For the entries below, the expected answer is the line with "(∀ k, k < 8 → after.getLsbD", the line with "the pre-use queue", and every line between them, exactly as written, and nothing more.

Stored data:

■ ■ ■ ■ ■ ■ ■

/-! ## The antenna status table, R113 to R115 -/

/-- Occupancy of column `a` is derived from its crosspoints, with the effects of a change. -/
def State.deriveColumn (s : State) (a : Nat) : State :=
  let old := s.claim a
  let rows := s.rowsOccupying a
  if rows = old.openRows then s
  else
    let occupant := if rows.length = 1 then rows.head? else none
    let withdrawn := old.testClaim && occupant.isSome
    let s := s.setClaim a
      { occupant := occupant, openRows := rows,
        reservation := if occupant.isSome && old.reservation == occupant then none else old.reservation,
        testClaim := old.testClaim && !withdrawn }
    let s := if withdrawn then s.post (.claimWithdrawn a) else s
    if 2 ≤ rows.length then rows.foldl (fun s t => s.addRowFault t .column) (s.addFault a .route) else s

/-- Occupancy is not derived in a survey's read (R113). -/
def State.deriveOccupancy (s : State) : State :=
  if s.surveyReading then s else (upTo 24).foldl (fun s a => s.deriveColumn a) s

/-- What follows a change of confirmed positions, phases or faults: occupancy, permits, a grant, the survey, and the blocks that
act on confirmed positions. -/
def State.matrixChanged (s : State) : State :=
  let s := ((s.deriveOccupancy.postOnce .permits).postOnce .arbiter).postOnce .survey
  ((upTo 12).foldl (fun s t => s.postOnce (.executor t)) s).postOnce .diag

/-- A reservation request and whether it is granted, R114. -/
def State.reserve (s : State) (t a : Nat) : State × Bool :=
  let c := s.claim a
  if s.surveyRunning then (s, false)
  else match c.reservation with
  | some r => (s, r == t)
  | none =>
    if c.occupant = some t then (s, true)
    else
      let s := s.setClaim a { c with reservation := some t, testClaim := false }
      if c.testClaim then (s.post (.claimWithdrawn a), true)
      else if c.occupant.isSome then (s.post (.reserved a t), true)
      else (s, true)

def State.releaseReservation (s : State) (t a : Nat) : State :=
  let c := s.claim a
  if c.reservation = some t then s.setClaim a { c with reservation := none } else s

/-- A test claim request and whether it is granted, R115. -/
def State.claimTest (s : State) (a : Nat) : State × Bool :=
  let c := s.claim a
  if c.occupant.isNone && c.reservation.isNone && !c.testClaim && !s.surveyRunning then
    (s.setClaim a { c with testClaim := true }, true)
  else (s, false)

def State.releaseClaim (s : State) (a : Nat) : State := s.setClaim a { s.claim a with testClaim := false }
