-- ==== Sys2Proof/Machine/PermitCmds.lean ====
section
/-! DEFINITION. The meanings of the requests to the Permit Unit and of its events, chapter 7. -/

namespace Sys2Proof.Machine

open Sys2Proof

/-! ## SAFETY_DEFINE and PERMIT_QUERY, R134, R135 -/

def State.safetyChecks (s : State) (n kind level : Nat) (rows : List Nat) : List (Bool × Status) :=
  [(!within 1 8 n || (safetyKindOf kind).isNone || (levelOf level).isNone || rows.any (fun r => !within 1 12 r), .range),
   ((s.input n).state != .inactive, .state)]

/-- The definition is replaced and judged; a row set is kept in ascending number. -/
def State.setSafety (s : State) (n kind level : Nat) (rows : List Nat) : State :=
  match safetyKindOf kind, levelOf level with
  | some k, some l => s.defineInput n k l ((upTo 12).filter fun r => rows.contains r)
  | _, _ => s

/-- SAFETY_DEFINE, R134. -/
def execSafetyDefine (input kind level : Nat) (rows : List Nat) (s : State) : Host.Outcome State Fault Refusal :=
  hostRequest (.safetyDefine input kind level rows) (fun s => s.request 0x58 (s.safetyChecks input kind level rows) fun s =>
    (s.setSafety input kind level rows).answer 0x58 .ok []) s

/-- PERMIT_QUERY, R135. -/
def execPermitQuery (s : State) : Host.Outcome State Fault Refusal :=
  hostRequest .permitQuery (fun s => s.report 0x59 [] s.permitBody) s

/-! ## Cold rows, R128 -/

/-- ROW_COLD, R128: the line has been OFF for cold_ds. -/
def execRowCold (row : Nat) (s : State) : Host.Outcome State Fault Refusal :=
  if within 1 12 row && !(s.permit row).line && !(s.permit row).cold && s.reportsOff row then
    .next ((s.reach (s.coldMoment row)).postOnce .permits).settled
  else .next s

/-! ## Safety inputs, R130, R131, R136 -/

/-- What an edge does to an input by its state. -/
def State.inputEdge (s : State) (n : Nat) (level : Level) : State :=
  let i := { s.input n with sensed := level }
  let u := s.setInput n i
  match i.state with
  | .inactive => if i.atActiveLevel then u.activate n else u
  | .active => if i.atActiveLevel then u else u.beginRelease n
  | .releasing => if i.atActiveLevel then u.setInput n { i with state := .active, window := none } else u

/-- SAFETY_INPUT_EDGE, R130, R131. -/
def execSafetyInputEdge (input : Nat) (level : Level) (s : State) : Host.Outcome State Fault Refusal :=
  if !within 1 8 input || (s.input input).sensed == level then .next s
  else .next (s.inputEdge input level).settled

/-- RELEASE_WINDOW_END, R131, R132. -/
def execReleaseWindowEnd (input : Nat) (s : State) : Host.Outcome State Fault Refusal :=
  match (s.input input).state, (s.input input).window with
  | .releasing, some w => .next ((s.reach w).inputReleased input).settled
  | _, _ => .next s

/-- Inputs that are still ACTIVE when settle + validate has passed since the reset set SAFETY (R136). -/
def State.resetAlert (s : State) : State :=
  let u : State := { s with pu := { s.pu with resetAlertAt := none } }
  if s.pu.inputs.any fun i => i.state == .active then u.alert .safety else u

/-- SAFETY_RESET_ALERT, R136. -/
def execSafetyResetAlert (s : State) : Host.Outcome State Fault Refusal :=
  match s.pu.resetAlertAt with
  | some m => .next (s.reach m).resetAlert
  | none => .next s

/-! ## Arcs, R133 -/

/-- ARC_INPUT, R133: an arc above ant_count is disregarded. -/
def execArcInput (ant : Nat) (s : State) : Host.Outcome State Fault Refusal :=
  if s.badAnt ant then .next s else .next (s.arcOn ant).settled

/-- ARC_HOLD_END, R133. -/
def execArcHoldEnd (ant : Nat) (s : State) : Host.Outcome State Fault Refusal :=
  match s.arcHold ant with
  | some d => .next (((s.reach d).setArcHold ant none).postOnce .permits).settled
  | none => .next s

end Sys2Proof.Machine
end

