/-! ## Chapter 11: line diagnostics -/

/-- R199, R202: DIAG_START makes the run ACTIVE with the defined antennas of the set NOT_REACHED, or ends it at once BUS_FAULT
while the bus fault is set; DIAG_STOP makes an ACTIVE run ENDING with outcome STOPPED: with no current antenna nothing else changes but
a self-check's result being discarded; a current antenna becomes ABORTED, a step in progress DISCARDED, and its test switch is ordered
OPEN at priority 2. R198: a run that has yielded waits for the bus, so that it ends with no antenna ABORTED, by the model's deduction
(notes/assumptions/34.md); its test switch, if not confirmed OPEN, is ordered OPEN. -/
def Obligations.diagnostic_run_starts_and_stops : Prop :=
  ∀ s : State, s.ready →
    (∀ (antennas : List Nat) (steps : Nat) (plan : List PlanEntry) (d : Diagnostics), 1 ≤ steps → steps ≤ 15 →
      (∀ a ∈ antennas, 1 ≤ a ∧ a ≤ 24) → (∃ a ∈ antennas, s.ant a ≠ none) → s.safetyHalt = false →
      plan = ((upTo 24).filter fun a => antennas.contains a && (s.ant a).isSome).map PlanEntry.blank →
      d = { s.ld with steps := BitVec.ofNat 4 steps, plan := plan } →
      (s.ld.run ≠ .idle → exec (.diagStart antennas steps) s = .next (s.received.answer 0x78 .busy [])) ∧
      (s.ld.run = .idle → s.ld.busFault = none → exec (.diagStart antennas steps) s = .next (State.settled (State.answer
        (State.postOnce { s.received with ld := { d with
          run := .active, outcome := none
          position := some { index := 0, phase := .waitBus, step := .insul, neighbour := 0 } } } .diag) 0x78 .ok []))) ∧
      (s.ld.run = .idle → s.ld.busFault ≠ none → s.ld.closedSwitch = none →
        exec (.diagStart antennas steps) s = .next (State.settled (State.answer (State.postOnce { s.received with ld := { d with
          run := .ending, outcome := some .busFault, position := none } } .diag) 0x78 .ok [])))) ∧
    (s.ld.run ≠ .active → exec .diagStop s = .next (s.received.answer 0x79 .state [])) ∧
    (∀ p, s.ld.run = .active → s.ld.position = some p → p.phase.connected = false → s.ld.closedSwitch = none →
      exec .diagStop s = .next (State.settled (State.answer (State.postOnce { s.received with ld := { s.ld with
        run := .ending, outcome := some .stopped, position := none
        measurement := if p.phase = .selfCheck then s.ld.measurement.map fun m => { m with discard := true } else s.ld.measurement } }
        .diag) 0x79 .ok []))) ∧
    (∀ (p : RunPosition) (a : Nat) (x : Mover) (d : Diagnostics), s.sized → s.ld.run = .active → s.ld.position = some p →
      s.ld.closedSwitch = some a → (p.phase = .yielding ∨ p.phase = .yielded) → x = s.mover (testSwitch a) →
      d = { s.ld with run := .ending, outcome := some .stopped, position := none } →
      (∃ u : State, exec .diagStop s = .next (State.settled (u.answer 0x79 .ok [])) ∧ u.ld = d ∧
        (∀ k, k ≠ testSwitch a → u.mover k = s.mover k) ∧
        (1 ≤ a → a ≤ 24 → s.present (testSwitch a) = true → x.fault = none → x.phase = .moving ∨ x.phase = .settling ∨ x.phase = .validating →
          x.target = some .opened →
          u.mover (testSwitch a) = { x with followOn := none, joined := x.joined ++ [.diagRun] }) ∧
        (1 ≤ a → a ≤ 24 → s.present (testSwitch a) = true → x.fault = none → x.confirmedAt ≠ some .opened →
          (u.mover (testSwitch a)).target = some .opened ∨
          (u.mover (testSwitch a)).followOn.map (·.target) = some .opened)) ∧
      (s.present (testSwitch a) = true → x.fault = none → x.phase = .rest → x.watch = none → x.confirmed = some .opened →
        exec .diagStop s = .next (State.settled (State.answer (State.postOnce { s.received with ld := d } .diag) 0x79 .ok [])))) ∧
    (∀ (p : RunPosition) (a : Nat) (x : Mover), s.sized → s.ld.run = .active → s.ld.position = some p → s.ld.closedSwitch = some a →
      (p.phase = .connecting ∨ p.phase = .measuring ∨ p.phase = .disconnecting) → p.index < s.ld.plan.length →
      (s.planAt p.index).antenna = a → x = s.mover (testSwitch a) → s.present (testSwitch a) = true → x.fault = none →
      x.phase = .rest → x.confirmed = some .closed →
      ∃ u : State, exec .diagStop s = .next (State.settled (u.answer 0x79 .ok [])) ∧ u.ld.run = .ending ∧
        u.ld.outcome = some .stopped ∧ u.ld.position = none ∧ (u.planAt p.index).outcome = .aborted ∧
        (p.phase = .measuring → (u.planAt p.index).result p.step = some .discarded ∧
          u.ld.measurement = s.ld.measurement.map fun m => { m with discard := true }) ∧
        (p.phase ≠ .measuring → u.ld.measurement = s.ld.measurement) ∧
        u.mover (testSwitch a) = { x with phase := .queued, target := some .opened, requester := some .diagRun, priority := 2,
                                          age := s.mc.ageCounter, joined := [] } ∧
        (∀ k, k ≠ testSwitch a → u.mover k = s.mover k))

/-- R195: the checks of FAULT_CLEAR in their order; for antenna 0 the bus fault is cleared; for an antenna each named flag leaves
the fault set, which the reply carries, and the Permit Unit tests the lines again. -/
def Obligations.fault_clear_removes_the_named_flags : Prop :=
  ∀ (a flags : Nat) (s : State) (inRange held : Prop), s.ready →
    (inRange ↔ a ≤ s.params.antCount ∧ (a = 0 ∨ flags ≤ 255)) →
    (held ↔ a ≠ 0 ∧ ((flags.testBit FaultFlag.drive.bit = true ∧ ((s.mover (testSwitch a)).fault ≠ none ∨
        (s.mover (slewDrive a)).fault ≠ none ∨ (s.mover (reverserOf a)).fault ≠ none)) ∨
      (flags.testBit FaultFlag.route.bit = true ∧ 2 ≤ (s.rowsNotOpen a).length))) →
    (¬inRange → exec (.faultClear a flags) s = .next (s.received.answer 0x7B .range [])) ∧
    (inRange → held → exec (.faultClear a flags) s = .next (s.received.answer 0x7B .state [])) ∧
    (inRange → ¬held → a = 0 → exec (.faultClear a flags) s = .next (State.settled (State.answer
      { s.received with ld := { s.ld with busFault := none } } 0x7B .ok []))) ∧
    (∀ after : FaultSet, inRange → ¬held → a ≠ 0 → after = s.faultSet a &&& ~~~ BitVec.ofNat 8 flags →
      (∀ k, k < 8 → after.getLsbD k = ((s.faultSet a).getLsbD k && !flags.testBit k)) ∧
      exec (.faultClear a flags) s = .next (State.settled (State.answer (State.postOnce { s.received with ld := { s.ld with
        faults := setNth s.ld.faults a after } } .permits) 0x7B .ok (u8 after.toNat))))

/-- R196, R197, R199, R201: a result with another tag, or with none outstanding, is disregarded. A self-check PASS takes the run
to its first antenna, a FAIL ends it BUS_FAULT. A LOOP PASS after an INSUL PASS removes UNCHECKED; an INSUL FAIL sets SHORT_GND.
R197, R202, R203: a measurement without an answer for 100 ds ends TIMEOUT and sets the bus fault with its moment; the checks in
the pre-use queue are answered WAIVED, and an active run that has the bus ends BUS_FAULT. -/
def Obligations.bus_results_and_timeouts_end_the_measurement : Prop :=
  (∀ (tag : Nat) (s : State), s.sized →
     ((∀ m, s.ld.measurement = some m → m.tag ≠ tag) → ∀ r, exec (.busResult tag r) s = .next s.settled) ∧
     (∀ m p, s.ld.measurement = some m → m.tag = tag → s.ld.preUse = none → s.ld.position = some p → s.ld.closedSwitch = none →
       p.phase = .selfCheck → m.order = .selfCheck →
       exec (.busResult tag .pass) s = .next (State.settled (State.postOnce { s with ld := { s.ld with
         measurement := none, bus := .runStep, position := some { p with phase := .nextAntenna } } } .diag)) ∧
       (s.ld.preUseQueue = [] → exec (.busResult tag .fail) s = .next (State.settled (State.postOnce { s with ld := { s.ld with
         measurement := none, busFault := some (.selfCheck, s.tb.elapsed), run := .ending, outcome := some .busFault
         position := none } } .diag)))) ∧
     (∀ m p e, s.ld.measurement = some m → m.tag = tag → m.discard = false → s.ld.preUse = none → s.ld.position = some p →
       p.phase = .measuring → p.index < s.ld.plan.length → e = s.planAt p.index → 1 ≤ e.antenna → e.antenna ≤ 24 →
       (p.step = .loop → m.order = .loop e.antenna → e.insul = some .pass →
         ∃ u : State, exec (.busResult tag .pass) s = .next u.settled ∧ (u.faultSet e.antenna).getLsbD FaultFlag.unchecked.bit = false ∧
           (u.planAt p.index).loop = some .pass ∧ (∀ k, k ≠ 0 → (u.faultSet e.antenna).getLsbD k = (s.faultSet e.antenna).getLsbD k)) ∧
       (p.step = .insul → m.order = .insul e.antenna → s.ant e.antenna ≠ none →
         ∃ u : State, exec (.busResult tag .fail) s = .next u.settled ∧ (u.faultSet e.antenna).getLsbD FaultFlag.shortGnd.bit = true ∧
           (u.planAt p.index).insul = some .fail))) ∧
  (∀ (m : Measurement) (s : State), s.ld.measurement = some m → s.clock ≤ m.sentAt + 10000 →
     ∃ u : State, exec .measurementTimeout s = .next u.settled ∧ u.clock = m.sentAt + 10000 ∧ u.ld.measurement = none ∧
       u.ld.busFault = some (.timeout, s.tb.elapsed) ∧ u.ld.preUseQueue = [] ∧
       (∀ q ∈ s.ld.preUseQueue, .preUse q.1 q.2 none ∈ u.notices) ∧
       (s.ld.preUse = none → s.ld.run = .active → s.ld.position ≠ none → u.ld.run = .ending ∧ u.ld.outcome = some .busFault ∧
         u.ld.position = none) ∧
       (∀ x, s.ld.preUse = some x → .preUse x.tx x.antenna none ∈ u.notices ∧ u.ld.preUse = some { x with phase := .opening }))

■ ■ ■ ■ ■ ■ ■

#### [SOLUTION TO THIS TASK]
      (∀ k, k < 8 → after.getLsbD k = ((s.faultSet a).getLsbD k && !flags.testBit k)) ∧
      exec (.faultClear a flags) s = .next (State.settled (State.answer (State.postOnce { s.received with ld := { s.ld with
        faults := setNth s.ld.faults a after } } .permits) 0x7B .ok (u8 after.toNat))))

/-- R196, R197, R199, R201: a result with another tag, or with none outstanding, is disregarded. A self-check PASS takes the run
to its first antenna, a FAIL ends it BUS_FAULT. A LOOP PASS after an INSUL PASS removes UNCHECKED; an INSUL FAIL sets SHORT_GND.
R197, R202, R203: a measurement without an answer for 100 ds ends TIMEOUT and sets the bus fault with its moment; the checks in
the pre-use queue are answered WAIVED, and an active run that has the bus ends BUS_FAULT. -/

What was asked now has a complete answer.